What’s inarguable is the juvenile firm’s ability to lose money. Revenue in the first six months of 2019 almost doubled to $1.5 billion from the same period last year. But operating losses grew even faster, from $678 million to $1.4 billion. Easy money and economic growth since its 2010 founding have allowed WeWork to expand this fast while burning through cash. In that sense, WeWork is a poster child of the longest U.S. economic recovery on record, and an era where money is virtually free. Caveat emptor.

First published Aug. 14, 2019

(Image: REUTERS/Brendan McDermid)

WEWORK GOVERNANCE FIXES HIGHLIGHT THE UNFIXABLE

BY RICHARD BEALES

WeWork isn’t entirely unconscious when it comes to its own governance. Adam Neumann, co-founder and chief executive of the shared-office group that is readying an initial public offering, has handed back $5.9 million he was paid by the company for trademarks. And the company has finally hired its first woman director, Frances Frei. Yet such easy repairs only underline its harder-to-reach problems.

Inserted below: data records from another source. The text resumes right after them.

-- ==== Sys2Proof/Machine/Transport.lean ====
section
/-!
DEFINITION. The control ports (ch. 13 and 14): the byte streams and the acceptance of packets (R391-R398), delivery
(R397, R428), SPI and two-wire transactions (R422-R437), the control clock (R430), alert writes and stuck buses
(R444-R451), and two-wire fields coming into force (R452).
-/

namespace Sys2Proof.Machine

open Sys2Proof

/-! ## Packets (R391-R395) -/

/-- The opcode table of R417: a packet with a good CRC passes to its opcode; any other opcode is not defined. -/
def dispatch (op : Byte) (q : Request) (s : State) : State :=
  match op.toNat with
  | 0x00 => doPing q s
  | 0x01 => doIdentify q s
  | 0x02 => doGetStatus q s
  | 0x03 => doAbort q s
  | 0x04 => doResetDevice q s
  | 0x05 => doPortClassGet q s
  | 0x06 => doPortClassSet q s
  | 0x10 => doParamWrite q s
  | 0x11 => doParamRead q s
  | 0x12 => doHamperOpen q s
  | 0x13 => doHamperStage q s
  | 0x14 => doHamperCommit q s
  | 0x15 => doHamperDiscard q s
  | 0x16 => doHamperStatus q s
  | 0x20 => doGraphBegin q s
  | 0x21 => doGraphData q s
  | 0x22 => doGraphEnd q s
  | 0x23 => doGraphActivate q s
  | 0x24 => doGraphUnload q s
  | 0x25 => doGraphStatus q s
  | 0x26 => doLoadMeter q s
  | 0x27 => doLoadMeterSet q s
  | 0x30 => doPortStatus q s
  | 0x31 => doSpdifCsRead q s
  | 0x32 => doRouteRead q s
  | 0x33 => doPortRestart q s
  | 0x40 => doPowerStatus q s
  | 0x41 => doPowerModeSet q s
  | 0x42 => doWakeCfg q s
  | 0x43 => doResetInfo q s
  | 0x48 => doClockStatus q s
  | 0x49 => doRootRestart q s
  | 0x4A => doAuxProfile q s
  | 0x50 => doEventStatus q s
  | 0x51 => doEventRead q s
  | 0x52 => doEventPeek q s
  | 0x53 => doEventClear q s
  | 0x60 => doPstageStatus q s
  | 0x61 => doPstageClear q s
  | 0x62 => doPstageSenseRead q s
  | 0x63 => doPstageStop q s
  | 0x68 => doDiagRun q s
  | 0x69 => doDiagResult q s
  | 0x70 => doOtpStatus q s
  | 0x71 => doOtpRead q s
  | 0x72 => doOtpGenBegin q s
  | 0x73 => doOtpGenData q s
  | 0x74 => doOtpGenCommit q s
  | 0x75 => doOtpLock q s
  | 0x76 => doOtpFactoryWrite q s
  | 0x80 => doHealthStatus q s
  | 0x81 => doFaultTableRead q s
  | 0x82 => doFaultTableClear q s
  | 0x83 => doRepairLogRead q s
  | 0x84 => doBankCounters q s
  | 0x85 => doHealthCfg q s
  | 0x86 => doRepairForce q s
  | 0x87 => doFaultInject q s
  | 0x90 => doWakeStatus q s
  | 0x91 => doCoolerFetch q s
  | 0x92 => doWakeRearm q s
  | 0xA0 => doTouchStatus q s
  | 0xA1 => doTouchRecal q s
  | 0xA2 => doKeyStatus q s
  | 0xB0 => doMemRead q s
  | 0xB1 => doMemWrite q s
  | 0xF0 => doSvcRawRead q s
  | 0xF1 => doSvcSpareTest q s
  | _ => badOpcode q op s

/-- A packet that fails step 1 or 2 of R395: a reply through the reserved slot (R398), and the port discards to the end of
the transport transaction (R394). -/
def badPacket (s : State) (p : PortId) (op tag : Byte) (st : Status) : State :=
  let free := !(getPort s p).replies.any (fun r => r.reserved)
  let t := reservedReply s p op tag st
  modPort t p (fun v => { v with
    rx := [], discarding := true, badCrc := if st = .badCrc && free then bump 0xFFFFFFFF v.badCrc else v.badCrc })

/-- One packet at the head of a port's stream, if it is complete there (R391, R394, R395): the state after it. `none`:
more bytes are needed, or the stream is used up. -/
def takePacket (s : State) (p : PortId) : Option State :=
  match (getPort s p).rx.dropWhile (fun b => b != 0x5A#8) with
  | [] => none
  | head =>
    let n := leField head 4 2
    if head.length < 6 then none
    else
      let op := head.getD 1 0
      let tag := head.getD 2 0
      if 4096 < n then some (badPacket s p op tag .badLength)
      else if head.length < n + 10 then none
      else if crc32c ((head.drop 1).take (n + 5)) ≠ leField head (6 + n) 4 then some (badPacket s p op tag .badCrc)
      else
        let t := modPort s p (fun v => { v with rx := head.drop (n + 10) })
        some (dispatch op { port := p, tag := tag, flags := head.getD 3 0, payload := (head.drop 6).take n } t)

/-- Every complete packet of a port's stream is taken, oldest first; bytes before a sync byte are discarded (R394). A
reset or a change of port class stops nothing that has been received. `fuel` bounds the packets. -/
def takePackets (p : PortId) : Nat → State → State
  | 0, s => s
  | fuel + 1, s =>
    if (getPort s p).discarding then modPort s p (fun v => { v with rx := [] })
    else match takePacket s p with
      | some t => takePackets p fuel t
      | none => modPort s p (fun v => { v with rx := v.rx.dropWhile (fun b => b != 0x5A#8) })

/-- A byte of a transaction passed at a control port, or its last reply was delivered (R430). -/
def touchPorts (s : State) : State := { s with bus := { s.bus with activeAt := s.bsn, activeCyc := s.cycle } }

/-- Bytes join a port's stream (R394, R423, R434), and its complete packets are checked (R395). -/
def feedPort (s : State) (p : PortId) (bytes : List Byte) : State :=
  if !portOpen s p || bytes.isEmpty then s
  else
    let t := modPort (touchPorts s) p (fun v => { v with rx := v.rx ++ bytes })
    takePackets p (getPort t p).rx.length t

/-- COMMAND_PACKET (R395): bytes arrive on a port, as a rule one complete packet. -/
def execCommandPacket (p : PortId) (bytes : List Byte) (s : State) : Step := .next (feedPort s p bytes)

/-- A packet in progress is discarded without a reply (R423, R427, R433, R436), with what is known of its header. -/
def dropPartial (s : State) (p : PortId) (reason : Nat) : State :=
  match (getPort s p).rx with
  | [] => s
  | head =>
    dropPacket (modPort s p (fun v => { v with rx := [] })) p reason (head.getD 1 0).toNat (head.getD 2 0).toNat

/-! ## Delivery (R397, R428) -/

/-- The oldest reply of a port has been taken whole: a final reply frees its place and tag. -/
def deliver (s : State) (p : PortId) : State :=
  match (getPort s p).replies with
  | [] => s
  | r :: rest =>
    let frees := !r.reserved && r.status != .accepted
    modPort (touchPorts s) p (fun v => { v with
      replies := rest, taken := 0,
      outstanding := if frees then v.outstanding.filter (fun o => o.tag != r.tag) else v.outstanding })

/-- REPLY_DELIVERED (R428). -/
def execReplyDelivered (p : PortId) (s : State) : Step := if portsRun s then .next (deliver s p) else .next s

/-- A reply packet as the host reads it (R392): its CRC-32C covers bytes 1 to 5 + length. -/
def replyBytes (r : Reply) : List Byte :=
  let body := [r.op, r.tag] ++ u8 (statusCode r.status) ++ u16 r.payload.length ++ r.payload
  0xA5#8 :: body ++ u32 (crc32c body)

/-- Bytes leave the device on a port. -/
def sendBytes (s : State) (p : PortId) (bs : List Byte) : State := modPort s p (fun v => { v with sent := v.sent ++ bs })

/-- The host reads `n` bytes after the status byte (R424): the bytes of the oldest reply first, from the first untaken one
(R428), and 0x00 where none waits. Of the replies, the first `old` waited when the transaction began, and `gaps` are the fill
bytes before each later one. `fuel` bounds the replies. -/
def takeBytes (p : PortId) : Nat → Nat → Nat → List Nat → State → State
  | 0, n, _, _, s => sendBytes s p (zeros n)
  | fuel + 1, n, old, gaps, s =>
    match (getPort s p).replies with
    | [] => sendBytes s p (zeros n)
    | r :: _ =>
      let gap := min n (if old = 0 then gaps.headD 0 else 0)
      let left := (replyBytes r).drop (getPort s p).taken
      let t := sendBytes s p (zeros gap ++ left.take (n - gap))
      if n - gap < left.length then modPort t p (fun v => { v with taken := v.taken + (n - gap) })
      else takeBytes p fuel (n - gap - left.length) (old - 1) (if old = 0 then gaps.drop 1 else gaps) (deliver t p)

/-- A transaction has read `r.bytes` bytes of a port: the status byte, from which on DROP counts afresh (R425), then reply bytes
and fill (R424, R428, R435). -/
def readPort (s : State) (p : PortId) (r : ReadOut) : State :=
  if r.bytes = 0 then s
  else
    let s := modPort (touchPorts s) p (fun v => { v with sent := [], drop := v.dropNew })
    takeBytes p ((getPort s p).replies.length + 1) (r.bytes - 1) (getPort s p).before r.gaps s

/-- The port status byte (R425). -/
def statusByteOf (s : State) (p : PortId) : Nat :=
  let v := getPort s p
  b2n (!v.replies.isEmpty) + b2n (decide (v.rx.length + 4106 ≤ 8192)) * 2 + b2n v.drop * 4 +
    b2n (!s.events.fifo.isEmpty) * 8 + b2n (decide (0 < v.taken)) * 16

/-- The status byte is loaded (R425), and the replies that wait stand (R424). -/
def shiftStatus (s : State) (p : PortId) : State :=
  let b := statusByteOf s p
  modPort s p (fun v => { v with statusByte := BitVec.ofNat 8 b, dropNew := false, before := v.replies.length })

/-! ## SPI (R422-R427) -/

/-- SPI_TRANSACTION_START (R422, R424, R430): SPI_CS_N falls. While the control clock is stopped it is asked to start, and
the transaction carries nothing. -/
def execSpiTransactionStart (sclkHigh : Bool) (s : State) : Step :=
  if s.bus.spiOpen || !s.power.accepting then .next s
  else
    let t := { s with bus := { s.bus with spiOpen := true, mode3 := sclkHigh, spiDead := !s.bus.ctrlClk } }
    if s.bus.ctrlClk then .next (shiftStatus t .spi) else .next { t with bus := { t.bus with ctrlStart := true } }

/-- A transaction of a port is over: the next byte is searched for a sync byte (R394). -/
def endTransaction (s : State) (p : PortId) : State := modPort s p (fun v => { v with discarding := false })

/-- SPI_TRANSACTION_END (R423): the transaction shifted `bytes` in and as many out, with `extraBits` bits of a partial byte; a
transaction that began with the control clock stopped read 0x00 only (R430). -/
def execSpiTransactionEnd (bytes : List Byte) (extraBits : Fin 8) (gaps : List Nat) (s : State) : Step :=
  if !s.bus.spiOpen then .next s
  else
    let t := { s with bus := { s.bus with spiOpen := false, spiDead := false } }
    let t := if bytes.isEmpty then t else touchPorts t
    if s.bus.spiDead || !portsRun s then .next (modPort t .spi (fun v => { v with sent := zeros bytes.length }))
    else
      let t := readPort (feedPort t .spi bytes) .spi ⟨bytes.length, gaps⟩
      let t := if extraBits.val = 0 then t else addCount (dropPartial t .spi 3) .spiCount 7 0 1
      .next (endTransaction t .spi)

/-- RX_FIFO_OVERFLOW (R427): a byte arrives while port 0's FIFO is full. -/
def execRxFifoOverflow (_byte : Byte) (s : State) : Step :=
  if !portsRun s then .next s
  else
    let head := s.spi.rx
    let t := modPort s .spi (fun v => { v with rx := [], discarding := true })
    .next (addCount (dropPacket t .spi 4 (head.getD 1 0).toNat (head.getD 2 0).toNat) .spiCount 15 8 1)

The fixes are noted in the latest draft prospectus for the IPO of the business also known as The We Company, filed on Wednesday. They’re steps in the right direction. For potential investors, though, there are far larger concerns – especially since Neumann and his backers will presumably set a valuation higher than the last private-market figure of $47 billion once they indicate a target range.

Start with structurally poor governance. Neumann’s control is entrenched by three classes of stock distributed so that insiders have 20 votes per share while IPO investors get just one. That’s fine until WeWork hits a pothole, or Neumann indulges in a bigger version of the egregious and now-reversed trademark deal, at which point regular shareholders will regret their powerlessness.

Then there is the red ink: In the first half of 2019, WeWork reported an operating loss of $1.4 billion on revenue of $1.5 billion. This is coupled with negative operating cash flow and investments in property, equipment and software that soaked up $1.5 billion in liquid funds in the same period. Even several billions of cash, and more billions of possible IPO proceeds, won’t last long at that pace.

Meanwhile, WeWork had $47 billion of undiscounted obligations under signed leases at the end of June. These run 15 years on average, the company says, equivalent to $3.1 billion a year. Yet in June, the enterprise was only making run-rate annual revenue of $3.3 billion, which doesn’t leave much to cover other costs or cushion a downturn.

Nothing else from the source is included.